复合显示器结果出人意料地表明这种方法提高了他克莫司的溶解度。
牛血清白蛋白毫微粒通过148.4到262.9nm的胶体分散的方法从已经完成的二甲基-β-环糊精他克莫司包合络合物络直接制备。
毫微粒的稳定胶体分散体是在-24.9到-38.4毫伏的电位之间形成的。
他克莫司的包封效率提高了1.57倍之高。
另外,特别值得注意的是,他克莫司持续不变地从毫微粒中释放。
作为证明,药物代谢动力学研究表明,与直接由牛血清白蛋白包合的毫微粒比较,二甲基-β-环糊精他克莫司包合络合物牛血清白蛋白毫微粒明显提高了药物的峰值、半衰期和平均滞留时间,降低了最大浓度。
总之,这些结果都表明这种改良的递送方法对于不充分溶解的他克莫司及其衍生物有了及其重要的提高。
1.介绍
他克莫司(FK506,分子量822.05,水溶性为1.3ug/ml),是一种从链霉菌属中分离出的有免疫抑制作用,且在临床上被用来对肝脏和肾脏移植后器官自我免疫排斥起预防作用的疏水大环内脂。
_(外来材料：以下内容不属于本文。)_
-- ==== Sys2Proof/Tests/Slice0.lean ====
section
/-! SUPPORT. Tests of single steps on small states, the refusals of WellFormed, and for each statement states and operands that meet its hypotheses, clause by clause. -/

namespace Sys2Proof.Tests

set_option Elab.async false

open Sys2Proof Sys2Proof.Machine

/-! ## Small states -/

/-- Change the engine of a state. -/
def onE (s : State) (f : Eng → Eng) : State := { s with eng := f s.eng }
/-- Ready, the window open to the host, partition 0 RUNNING and its context 0 holding the issue slot. -/
def live : State :=
  onE State.reset fun e =>
    let e := (e.setF Reg.glbStatus 3 0 7).setF Reg.glbStatus 31 31 1
    let e := e.setF (Reg.partStatus 0) 1 0 1
    e.onPart 0 fun q => { (q.onCtx 0 fun x => { x with st := .running }) with slot := some 0 }
/-- The reset state with the window open to the host. -/
def opened : State := onE State.reset fun e => (e.setF Reg.glbStatus 3 0 7).setF Reg.glbStatus 31 31 1
/-- A beat unit in a state at a time. -/
def beatIn (st : BeatSt) (time : Nat) (s : State) : State := { s with beat := { s.beat with st := st, time := time, entered := time } }
/-- An instruction of partition 0, context 0. -/
def ins (d a b : Nat) (ext : Nat := 0) (pr : Nat := 0) : Ins :=
  ⟨0, 0, BitVec.ofNat 5 d, BitVec.ofNat 5 a, BitVec.ofNat 5 b, BitVec.ofNat 3 pr, BitVec.ofNat 32 ext, none, false⟩
/-- A scalar register of context 0 of partition 0. -/
def setS (r v : Nat) (s : State) : State := onE s fun e => e.onCtx 0 0 fun x => x.setS r (BitVec.ofNat 64 v)
/-- Change context 0 of partition 0. -/
def onC (f : Ctx → Ctx) (s : State) : State := onE s fun e => e.onCtx 0 0 f
/-- Change partition 0. -/
def onP (f : Partn → Partn) (s : State) : State := onE s fun e => e.onPart 0 f
/-- A register of a state. -/
def setR (a v : Nat) (s : State) : State := onE s fun e => e.wr a (BitVec.ofNat 32 v)

/-- binary32 bits of 1.0. -/
abbrev f1 : Nat := 0x3F800000

theorem live_issues : live.issues (ins 0 0 0) := by
  unfold State.issues; decide +kernel

/-! ## Witnesses: the beat unit -/

/-- A step with a frame in front, and one that ticks. -/
theorem witness_BeatTimeNeverDecreases :
    (∃ t, step { beatIn .locked 511 live with pending := [.beatLoss] } = .next t) ∧
    (∀ c, ({ beatIn .locked 511 live with pending := [.beatLoss] } : State).pending.head? = some c → c.dropsBeat = false) ∧
    (∃ t, step (beatIn .locked 5 live) = .next t) ∧ (beatIn .locked 5 live).pending = [] ∧
    (∃ t, step { live with pending := [.itemDue 0] } = .next t) ∧ Instr.movesBeat (.itemDue 0) = false :=
  ⟨⟨_, rfl⟩, by intro c h; cases h; rfl, ⟨_, rfl⟩, rfl, ⟨_, rfl⟩, rfl⟩

theorem witness_BeatUnitStaysLegal : (beatIn .locked 511 live).beat.legal ∧ ∃ t, step { beatIn .locked 511 live with pending := [.beatLoss] } = .next t :=
  ⟨by unfold BeatUnit.legal; decide +kernel, ⟨_, rfl⟩⟩

/-- A LOCKED follower that awaits a frame for its beat. -/
def framed (bad : Nat) : State :=
  let s := beatIn .locked (7 * 256 + 3) live
  { s with beat := { s.beat with edge := some ⟨50000, true, true⟩, badRun := bad } }

theorem witness_LockedEdgesAndFrames :
    let s := beatIn .locked 1000 live
    (∀ n, (framed n).eng.bit Reg.glbStatus 31 = true) ∧ s.eng.bit Reg.glbStatus 31 = true ∧ State.reset.eng.bit Reg.glbStatus 31 = false ∧
    (s.beat.st = .locked ∧ s.beat.edge = none ∧ s.beat.still = false ∧ s.outOfRange = false ∧ s.beat.waiting = none) ∧
    (∀ n, n = 0 ∨ n = 7 → (framed n).beat.st = .locked ∧ (framed n).beat.edge = some ⟨50000, true, true⟩ ∧ (framed n).beat.still = false ∧
      (framed n).outOfRange = false ∧ (framed n).beat.badRun = n) ∧
    (frameGood (masterFrame 7 3) = true ∧ bitsOf (masterFrame 7 3).toNat 87 40 = (framed 0).beat.beat) ∧
    (let f := 0xD50000000000080000030000#96 ||| 0x4000000000#96
     let g : BitVec 96 := (f &&& ~~~0xFFFF#96) ||| (frameCrc f).zeroExtend 96
     frameGood g = true ∧ (framed 0).beat.beat < bitsOf g.toNat 87 40 ∧ g.getLsbD 38 = true) ∧
    (frameGood 0 = false ∧ bitsOf (masterFrame 6 3).toNat 87 40 < (framed 7).beat.beat ∧
      (framed 7).beat.beat < bitsOf (masterFrame 8 3).toNat 87 40 ∧ (masterFrame 8 3).getLsbD 38 = false) := by
  refine ⟨fun n => (show live.eng.bit Reg.glbStatus 31 = true by decide +kernel), by decide +kernel, by decide +kernel, by decide +kernel, ?_,
    by decide +kernel, by decide +kernel, by decide +kernel⟩
  rintro n (rfl | rfl) <;> decide +kernel

theorem witness_lossAndOwnBeats :
    (let s := beatIn .locked 511 live
     s.beat.st = .locked ∧ s.beat.edge = none ∧ s.beat.still = false ∧ s.beat.time % 256 = 255) ∧
    (∀ st, st = .free ∨ st = .expired → (beatIn st 511 live).beat.st = st ∧ (beatIn st 511 live).beat.waiting = none) ∧
    (beatIn .free 0 live).eng.fld Reg.beatFreeCount 12 0 < 4095 ∧ (setR Reg.beatFreeCount 4095 (beatIn .free 0 live)).eng.fld Reg.beatFreeCount 12 0 = 4095 := by
  refine ⟨by decide +kernel, ?_, by decide +kernel, by decide +kernel⟩
  rintro st (rfl | rfl) <;> decide +kernel

/-- A master before its first edge. -/
def firstMaster : State := let s := beatIn .master 5 live; { s with beat := { s.beat with masterFirst := true } }

theorem witness_MasterEdgeStartsBeatAndSendsFrame :
    (beatIn .master 5 live).beat.st = .master ∧ (beatIn .master 5 live).beat.waiting = none ∧ (beatIn .master 5 live).beat.masterFirst = false ∧
    firstMaster.beat.st = .master ∧ firstMaster.beat.masterFirst = true ∧
    (setR Reg.beatMasterStartLo 9 firstMaster).beat.time ≤
      (((setR Reg.beatMasterStartLo 9 firstMaster).eng.rd Reg.beatMasterStartLo).toNat +
        (setR Reg.beatMasterStartLo 9 firstMaster).eng.fld Reg.beatMasterStartHi 15 0 * 2 ^ 32) * 256 ∧
    ((firstMaster.eng.rd Reg.beatMasterStartLo).toNat + firstMaster.eng.fld Reg.beatMasterStartHi 15 0 * 2 ^ 32) * 256 < firstMaster.beat.time := by decide +kernel

theorem witness_ModeWritesFollowTheirTable :
    (∀ st, st ∈ [BeatSt.idle, .acquire, .locked, .free, .expired, .master] → (beatIn st 300 live).eng.windowOpen = true ∧
      (beatIn st 300 live).beat.st = st ∧ (beatIn st 300 live).beat.waiting = none) ∧
    (∀ p, p < 32 → opened.eng.pstate p = psDisabled) ∧ (∃ p, p < 32 ∧ live.eng.pstate p ≠ psDisabled) := by
  refine ⟨by decide +kernel, by decide +kernel, ⟨0, by decide +kernel⟩⟩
近来,有报道称,他克莫司可以通过与红细胞和血浆蛋白紧密结合在体内广泛分布。
但是,这种分布受个人差异和给药途径的不同所影响。
举例来说,胃肠道因为有很低的生物利用度和副作用,只有一个很窄的治疗窗。
另外,他克莫司显示有很低的口服生物利用度和一个吸收差异性的宽量程,对于肾和肝移植的患者来说,从4%到89%。
对于静脉给药,由于其低溶解度,经常使用一些会诱导毒性的助溶剂和注射用油。
β-环糊精及其衍生物作为普遍的增溶剂时,由于其低的生物毒性和高的生物相溶性获得了可观的注意力。
作为药物包容物的吸引人的材料,β-环糊精可以被进一步地化学改性来提高它的理化性质。
很多研究表明加入β-环糊精可以提高毫微粒的负载效率,降低药物的释放。
Ferreira和合作者制备了羟丙基β-环糊精的包合络合物,且药物的水溶解度成线性增加。
(2,6)-二甲基-β-环糊精,一种β-环糊精的衍生物,其空腔深度和表面活性很好地改良了,就像其溶解度也增加了25倍之多。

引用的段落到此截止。